:: Materials provided ::

-- ==== Sys2Proof/Laws/State.lean ====
section
/-! SUPPORT. One lemma for each register and each shared operation: what the operation leaves there. -/

namespace Sys2Proof.Laws

open Machine

@[simp] theorem emit_cfg (x : Action) (s : State) : (emit x s).cfg = s.cfg := rfl
@[simp] theorem emit_events (x : Action) (s : State) : (emit x s).events = s.events := rfl
@[simp] theorem emit_trace (x : Action) (s : State) : (emit x s).trace = s.trace ++ [x] := rfl
@[simp] theorem emit_cts (x : Action) (s : State) : (emit x s).cts = s.cts := rfl
@[simp] theorem emit_setupReq (x : Action) (s : State) : (emit x s).setupReq = s.setupReq := rfl
@[simp] theorem emit_pendOut (x : Action) (s : State) : (emit x s).pendOut = s.pendOut := rfl
@[simp] theorem emit_xferData (x : Action) (s : State) : (emit x s).xferData = s.xferData := rfl
@[simp] theorem emit_xferLen (x : Action) (s : State) : (emit x s).xferLen = s.xferLen := rfl
@[simp] theorem emit_xferPos (x : Action) (s : State) : (emit x s).xferPos = s.xferPos := rfl
@[simp] theorem emit_usbDevState (x : Action) (s : State) : (emit x s).usbDevState = s.usbDevState := rfl
@[simp] theorem emit_usbAddr (x : Action) (s : State) : (emit x s).usbAddr = s.usbAddr := rfl
@[simp] theorem emit_usbConfig (x : Action) (s : State) : (emit x s).usbConfig = s.usbConfig := rfl
@[simp] theorem emit_stdOwn (x : Action) (s : State) : (emit x s).stdOwn = s.stdOwn := rfl
@[simp] theorem emit_vndOwn (x : Action) (s : State) : (emit x s).vndOwn = s.vndOwn := rfl
@[simp] theorem emit_dfuState (x : Action) (s : State) : (emit x s).dfuState = s.dfuState := rfl
@[simp] theorem emit_dfuStatusCode (x : Action) (s : State) : (emit x s).dfuStatusCode = s.dfuStatusCode := rfl
@[simp] theorem emit_addrPtr (x : Action) (s : State) : (emit x s).addrPtr = s.addrPtr := rfl
@[simp] theorem emit_pending (x : Action) (s : State) : (emit x s).pending = s.pending := rfl
@[simp] theorem emit_flash (x : Action) (s : State) : (emit x s).flash = s.flash := rfl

:::

* Activity *
All of the records should be repeated precisely as written.

* Result of this task *
-- ==== Sys2Proof/Laws/State.lean ====
section
/-! SUPPORT. One lemma for each register and each shared operation: what the operation leaves there. -/

namespace Sys2Proof.Laws

open Machine

@[simp] theorem emit_cfg (x : Action) (s : State) : (emit x s).cfg = s.cfg := rfl
@[simp] theorem emit_events (x : Action) (s : State) : (emit x s).events = s.events := rfl
@[simp] theorem emit_trace (x : Action) (s : State) : (emit x s).trace = s.trace ++ [x] := rfl
@[simp] theorem emit_cts (x : Action) (s : State) : (emit x s).cts = s.cts := rfl
@[simp] theorem emit_setupReq (x : Action) (s : State) : (emit x s).setupReq = s.setupReq := rfl
@[simp] theorem emit_pendOut (x : Action) (s : State) : (emit x s).pendOut = s.pendOut := rfl
@[simp] theorem emit_xferData (x : Action) (s : State) : (emit x s).xferData = s.xferData := rfl
@[simp] theorem emit_xferLen (x : Action) (s : State) : (emit x s).xferLen = s.xferLen := rfl
@[simp] theorem emit_xferPos (x : Action) (s : State) : (emit x s).xferPos = s.xferPos := rfl
@[simp] theorem emit_usbDevState (x : Action) (s : State) : (emit x s).usbDevState = s.usbDevState := rfl
@[simp] theorem emit_usbAddr (x : Action) (s : State) : (emit x s).usbAddr = s.usbAddr := rfl
@[simp] theorem emit_usbConfig (x : Action) (s : State) : (emit x s).usbConfig = s.usbConfig := rfl
@[simp] theorem emit_stdOwn (x : Action) (s : State) : (emit x s).stdOwn = s.stdOwn := rfl
@[simp] theorem emit_vndOwn (x : Action) (s : State) : (emit x s).vndOwn = s.vndOwn := rfl
@[simp] theorem emit_dfuState (x : Action) (s : State) : (emit x s).dfuState = s.dfuState := rfl
@[simp] theorem emit_dfuStatusCode (x : Action) (s : State) : (emit x s).dfuStatusCode = s.dfuStatusCode := rfl
@[simp] theorem emit_addrPtr (x : Action) (s : State) : (emit x s).addrPtr = s.addrPtr := rfl
@[simp] theorem emit_pending (x : Action) (s : State) : (emit x s).pending = s.pending := rfl
@[simp] theorem emit_flash (x : Action) (s : State) : (emit x s).flash = s.flash := rfl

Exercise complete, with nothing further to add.